Levent Kırca’nın projesi olup 1986 yılında ilk bölümü yayınlanmış ve 2010’a kadar dönem dönem farklı isimlerle yayın hayatına devam etmiş eleştirel güldürü programıdır.
Levent Kırca Türkiye’nin sorunlarını, halkın dertlerini anlatan ve eleştiren bir program yapmak istemişti. Programı oluşturduktan sonra bir isim aramaya başladı. Yazar ekibinde olan Muzaffer Abayhan “Olacak O kadar ismi nasıl diye bir öneri yaptı. Yani bu kadarı da olmasın” diyerek böyle ironik bir isim koymaya karar vermişlerdi.
Sözlerini ve müziğini Grup Gündoğarken yapmıştır.

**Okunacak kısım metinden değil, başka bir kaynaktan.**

/-! `operationEntry` -/

@[simp] theorem operationEntry_wstate : (operationEntry s).wstate = s.wstate := rfl
@[simp] theorem operationEntry_cur : (operationEntry s).cur = s.cur := rfl
@[simp] theorem operationEntry_size : (operationEntry s).size = s.size := rfl
@[simp] theorem operationEntry_nShort : (operationEntry s).nShort = s.nShort := rfl
@[simp] theorem operationEntry_nLong : (operationEntry s).nLong = s.nLong := rfl
@[simp] theorem operationEntry_nBad : (operationEntry s).nBad = s.nBad := rfl
@[simp] theorem operationEntry_hdr : (operationEntry s).hdr = s.hdr := rfl
@[simp] theorem operationEntry_diag : (operationEntry s).diag = s.diag := rfl
@[simp] theorem operationEntry_status : (operationEntry s).status = s.status := rfl
@[simp] theorem operationEntry_busy : (operationEntry s).busy = true := rfl
@[simp] theorem operationEntry_endAddr : (operationEntry s).endAddr = s.endAddr := rfl
@[simp] theorem operationEntry_endValid : (operationEntry s).endValid = s.endValid := rfl
@[simp] theorem operationEntry_cfg : (operationEntry s).cfg = s.cfg := rfl
@[simp] theorem operationEntry_reg : (operationEntry s).reg = s.reg := rfl
@[simp] theorem operationEntry_recs : (operationEntry s).recs = s.recs := rfl
@[simp] theorem operationEntry_csa : (operationEntry s).csa = s.csa := rfl
@[simp] theorem operationEntry_csMatch : (operationEntry s).csMatch = s.csMatch := rfl
@[simp] theorem operationEntry_xstate : (operationEntry s).xstate = s.xstate := rfl
@[simp] theorem operationEntry_addr : (operationEntry s).addr = 0 := rfl
@[simp] theorem operationEntry_tsize : (operationEntry s).tsize = 0 := rfl
@[simp] theorem operationEntry_tidx : (operationEntry s).tidx = 0 := rfl
@[simp] theorem operationEntry_lastTx : (operationEntry s).lastTx = s.lastTx := rfl
@[simp] theorem operationEntry_ffrun : (operationEntry s).ffrun = s.ffrun := rfl
@[simp] theorem operationEntry_linebuf : (operationEntry s).linebuf = [] := rfl
@[simp] theorem operationEntry_lineOvf : (operationEntry s).lineOvf = false := rfl
@[simp] theorem operationEntry_opkind : (operationEntry s).opkind = s.opkind := rfl
@[simp] theorem operationEntry_srcBind : (operationEntry s).srcBind = s.srcBind := rfl
@[simp] theorem operationEntry_dstBind : (operationEntry s).dstBind = s.dstBind := rfl
@[simp] theorem operationEntry_timer : (operationEntry s).timer = false := rfl
@[simp] theorem operationEntry_scfg : (operationEntry s).scfg = s.scfg := rfl
@[simp] theorem operationEntry_drainLeft : (operationEntry s).drainLeft = 0 := rfl
@[simp] theorem operationEntry_rdSizeBytes : (operationEntry s).rdSizeBytes = [] := rfl
@[simp] theorem operationEntry_rdPending : (operationEntry s).rdPending = none := rfl
@[simp] theorem operationEntry_chOpen : (operationEntry s).chOpen = s.chOpen := rfl
@[simp] theorem operationEntry_rxq : (operationEntry s).rxq = s.rxq := rfl
@[simp] theorem operationEntry_txq : (operationEntry s).txq = s.txq := rfl
@[simp] theorem operationEntry_chErr : (operationEntry s).chErr = s.chErr := rfl
@[simp] theorem operationEntry_src : (operationEntry s).src = s.src := rfl
@[simp] theorem operationEntry_sources : (operationEntry s).sources = s.sources := rfl
@[simp] theorem operationEntry_sinks : (operationEntry s).sinks = s.sinks := rfl
@[simp] theorem operationEntry_hcmd : (operationEntry s).hcmd = s.hcmd := rfl
@[simp] theorem operationEntry_hrsp : (operationEntry s).hrsp = s.hrsp := rfl
@[simp] theorem operationEntry_sched : (operationEntry s).sched = s.sched := rfl

/-! `writeOperation` -/

@[simp] theorem writeOperation_wstate : (writeOperation s).wstate = s.wstate := rfl
@[simp] theorem writeOperation_cur : (writeOperation s).cur = s.cur := rfl
@[simp] theorem writeOperation_size : (writeOperation s).size = s.size := rfl
@[simp] theorem writeOperation_nShort : (writeOperation s).nShort = s.nShort := rfl
@[simp] theorem writeOperation_nLong : (writeOperation s).nLong = s.nLong := rfl
@[simp] theorem writeOperation_nBad : (writeOperation s).nBad = s.nBad := rfl
@[simp] theorem writeOperation_hdr : (writeOperation s).hdr = s.hdr := rfl
@[simp] theorem writeOperation_diag : (writeOperation s).diag = s.diag := rfl
@[simp] theorem writeOperation_status : (writeOperation s).status = s.status := rfl
@[simp] theorem writeOperation_busy : (writeOperation s).busy = true := rfl
@[simp] theorem writeOperation_endAddr : (writeOperation s).endAddr = s.endAddr := rfl
@[simp] theorem writeOperation_endValid : (writeOperation s).endValid = s.endValid := rfl
@[simp] theorem writeOperation_cfg : (writeOperation s).cfg = s.cfg := rfl
@[simp] theorem writeOperation_reg : (writeOperation s).reg = s.reg := rfl
@[simp] theorem writeOperation_recs : (writeOperation s).recs = s.recs := rfl
@[simp] theorem writeOperation_csa : (writeOperation s).csa = s.csa := rfl
@[simp] theorem writeOperation_csMatch : (writeOperation s).csMatch = s.csMatch := rfl
@[simp] theorem writeOperation_xstate : (writeOperation s).xstate = .wrCheck := rfl
@[simp] theorem writeOperation_addr : (writeOperation s).addr = 0 := rfl
@[simp] theorem writeOperation_tsize : (writeOperation s).tsize = 0 := rfl
@[simp] theorem writeOperation_tidx : (writeOperation s).tidx = 0 := rfl
@[simp] theorem writeOperation_lastTx : (writeOperation s).lastTx = s.lastTx := rfl
@[simp] theorem writeOperation_ffrun : (writeOperation s).ffrun = s.ffrun := rfl
@[simp] theorem writeOperation_linebuf : (writeOperation s).linebuf = [] := rfl
@[simp] theorem writeOperation_lineOvf : (writeOperation s).lineOvf = false := rfl
@[simp] theorem writeOperation_opkind : (writeOperation s).opkind = .write := rfl
@[simp] theorem writeOperation_srcBind : (writeOperation s).srcBind = s.srcBind := rfl
@[simp] theorem writeOperation_dstBind : (writeOperation s).dstBind = s.dstBind := rfl
@[simp] theorem writeOperation_timer : (writeOperation s).timer = false := rfl
@[simp] theorem writeOperation_scfg : (writeOperation s).scfg = s.scfg := rfl
@[simp] theorem writeOperation_drainLeft : (writeOperation s).drainLeft = 0 := rfl
@[simp] theorem writeOperation_rdSizeBytes : (writeOperation s).rdSizeBytes = [] := rfl
@[simp] theorem writeOperation_rdPending : (writeOperation s).rdPending = none := rfl
@[simp] theorem writeOperation_chOpen : (writeOperation s).chOpen = s.chOpen := rfl
@[simp] theorem writeOperation_rxq : (writeOperation s).rxq = s.rxq := rfl
@[simp] theorem writeOperation_txq : (writeOperation s).txq = s.txq := rfl
@[simp] theorem writeOperation_chErr : (writeOperation s).chErr = s.chErr := rfl
@[simp] theorem writeOperation_src : (writeOperation s).src = s.src := rfl
@[simp] theorem writeOperation_sources : (writeOperation s).sources = s.sources := rfl
@[simp] theorem writeOperation_sinks : (writeOperation s).sinks = s.sinks := rfl
@[simp] theorem writeOperation_hcmd : (writeOperation s).hcmd = s.hcmd := rfl
@[simp] theorem writeOperation_hrsp : (writeOperation s).hrsp = s.hrsp := rfl
@[simp] theorem writeOperation_sched : (writeOperation s).sched = s.sched := rfl

/-! `readOperation` -/

@[simp] theorem readOperation_wstate : (readOperation s).wstate = s.wstate := rfl
@[simp] theorem readOperation_cur : (readOperation s).cur = s.cur := rfl
@[simp] theorem readOperation_size : (readOperation s).size = s.size := rfl
@[simp] theorem readOperation_nShort : (readOperation s).nShort = s.nShort := rfl
@[simp] theorem readOperation_nLong : (readOperation s).nLong = s.nLong := rfl
@[simp] theorem readOperation_nBad : (readOperation s).nBad = s.nBad := rfl
@[simp] theorem readOperation_hdr : (readOperation s).hdr = s.hdr := rfl
@[simp] theorem readOperation_diag : (readOperation s).diag = s.diag := rfl
@[simp] theorem readOperation_status : (readOperation s).status = s.status := rfl
@[simp] theorem readOperation_busy : (readOperation s).busy = true := rfl
@[simp] theorem readOperation_endAddr : (readOperation s).endAddr = s.endAddr := rfl
@[simp] theorem readOperation_endValid : (readOperation s).endValid = s.endValid := rfl
@[simp] theorem readOperation_cfg : (readOperation s).cfg = s.cfg := rfl
@[simp] theorem readOperation_reg : (readOperation s).reg = s.reg := rfl
@[simp] theorem readOperation_recs : (readOperation s).recs = s.recs := rfl
@[simp] theorem readOperation_csa : (readOperation s).csa = s.csa := rfl
@[simp] theorem readOperation_csMatch : (readOperation s).csMatch = s.csMatch := rfl
@[simp] theorem readOperation_xstate : (readOperation s).xstate = .rdInit := rfl
@[simp] theorem readOperation_addr : (readOperation s).addr = 0 := rfl
@[simp] theorem readOperation_tsize : (readOperation s).tsize = 0 := rfl
@[simp] theorem readOperation_tidx : (readOperation s).tidx = 0 := rfl
@[simp] theorem readOperation_lastTx : (readOperation s).lastTx = s.lastTx := rfl
@[simp] theorem readOperation_ffrun : (readOperation s).ffrun = 0 := rfl
@[simp] theorem readOperation_linebuf : (readOperation s).linebuf = [] := rfl
@[simp] theorem readOperation_lineOvf : (readOperation s).lineOvf = false := rfl
@[simp] theorem readOperation_opkind : (readOperation s).opkind = .read := rfl
@[simp] theorem readOperation_srcBind : (readOperation s).srcBind = s.srcBind := rfl
@[simp] theorem readOperation_dstBind : (readOperation s).dstBind = s.dstBind := rfl
@[simp] theorem readOperation_timer : (readOperation s).timer = false := rfl
@[simp] theorem readOperation_scfg : (readOperation s).scfg = s.scfg := rfl
@[simp] theorem readOperation_drainLeft : (readOperation s).drainLeft = 0 := rfl
@[simp] theorem readOperation_rdSizeBytes : (readOperation s).rdSizeBytes = [] := rfl
@[simp] theorem readOperation_rdPending : (readOperation s).rdPending = none := rfl
@[simp] theorem readOperation_chOpen : (readOperation s).chOpen = s.chOpen := rfl
@[simp] theorem readOperation_rxq : (readOperation s).rxq = s.rxq := rfl
@[simp] theorem readOperation_txq : (readOperation s).txq = s.txq := rfl
@[simp] theorem readOperation_chErr : (readOperation s).chErr = s.chErr := rfl
@[simp] theorem readOperation_src : (readOperation s).src = s.src := rfl
@[simp] theorem readOperation_sources : (readOperation s).sources = s.sources := rfl
@[simp] theorem readOperation_sinks : (readOperation s).sinks = s.sinks := rfl
@[simp] theorem readOperation_hcmd : (readOperation s).hcmd = s.hcmd := rfl
@[simp] theorem readOperation_hrsp : (readOperation s).hrsp = s.hrsp := rfl
@[simp] theorem readOperation_sched : (readOperation s).sched = s.sched := rfl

Yapımın her bölümünü başlatan ve bitiren sözler söyledir:
Aç gözünü seyret tekrarı yok bunun
işimiz muhabbet efkarı yok bunun
arada bir dilimiz sürcer ise af ola
susmasını biliriz de kemiği yok bunun
olacak, olacak, olacak o kadar
olacak, olacak, olacak o kadar
niyetimiz kimseyi kırmak değildir
şuradakini buraya koymak değildir
arada bir zülfü yare dokunduk
tam yerine rast geldi manzara koyduk.
Olacak, olacak, olacak o kadar
olacak, olacak, olacak o kadar
niyetimiz kimseyi kırmak değildir
şuradakini buraya koymak değildir
arada bir zülfü yare dokunduk
tam yerine rast geldi manzara koyduk
olacak, olacak, olacak o kadar
olacak, olacak, olacak o kadar.
Ülkeyi yönetenleri eleştirirken, güldürürken düşündürür. Levent Kırca’nın yanında Oya Başar, Ebru Kural, Dost Elver, Sinan Bengier, Metin Serezli, Tekin Siper, Ali Erkazan,ferdi Akarnur Ferdi Atuner, Zeynep Tedü, Ahmet Çevik, Mehmet Güney, Pekcan Türkeş ,Fatma Murat, Ali Demirel’de yer aldı.
12 Eylül’ün şekillendirdiği bir ülkede halkın nefes alabildiği programlardan biriydi. 80 li yıllarda TRT de yayınlanan bölümleri sokaklarda geçer, hükümetle ve hırsızlık üç kağıt yapan vatandaş da tiye alınırdı.
TRT 1 – Star – Atv – Kanal D- Show TV – Fox kanallar kuşağı seyrinde gidip geldi. TRT sansüründen geçmek içinde metinler özenle seçilirdi. Sezonluk programlar da yapıldı. RTÜK’te yayınlayan kanala da geçiçi yayın durdurma cezası verdi. Ardından epeyce bir süre yayınlanmadı.
En son Fox tv’de yayınlandıktan sonra yayından kaldırıldı ve bir daha da program çekilemedi. O anki ekonomik siyasi gündemi de işlerdi. Siyasi dokundurmalar yapardı. Skeçlere bakılırsa, arada geçen yıllara rağmen pek bir şeyin değişmediğini de göstermiştir. Yapılan tespitlerinde günümüzde geçerliliğini korumaktadır.
Sosyal ve siyasal mesaj vermeyi de getirir.Yoksulluğu anlayan, paylaşan komedi yer bulurdu. Anlatılmak istenenleri mimikleriyle de anlatırdı. Siyasi taşlamayı yapan skeçler de yer alırdı.
Toplumsal bunalımları da bir güldürü halinde izleciye anlatırdı. Gerçekleri de dile getirirdi. Levent Kırca’nın ressamlık ve heykeltıraşlık ile ilgelenmesi de makyajları ve tiplemeleri seyirci ile paylaşmasıyla sonuçlandı.
Chaplin, Keaton, Laurel-Hardy’den esintiler yer alıyordu… Nasreddin Hoca’yı, Aziz Nesin’i Nazım Hikmet i Aşık Veyseli’de hatırlatıyordu.Konu bulma zorluğu da çekmezdi. Üstelik eleştirel bir yapıda değişkenlik gösteren skeçler de alttan altta göndermeler de vardı.
Politikaya dokunulmadan mizah yapıldığını söyleyenleri değilliyen bir yapımdır. Mizahi bir dille siyasi muhalefet rolü de üstlenmiştir. Komedi yanında da sosyolojik tespitler yapan, sistemin ve yöneticilerin yetersizliğini mizahi bir dille sunmuştur.
Kara mizahı, güldürüyü de içeresinde barındırır. Gündelik ve politik olaylarla ilgili tepkisini de skeçlerle gösterirdi. Mizahın zayıfın güçlüye karşı bir silah olduğunu da anlatır. Eleştrinin de , demokrasinin gereği olduğunu hatırlatan bir yapımdı.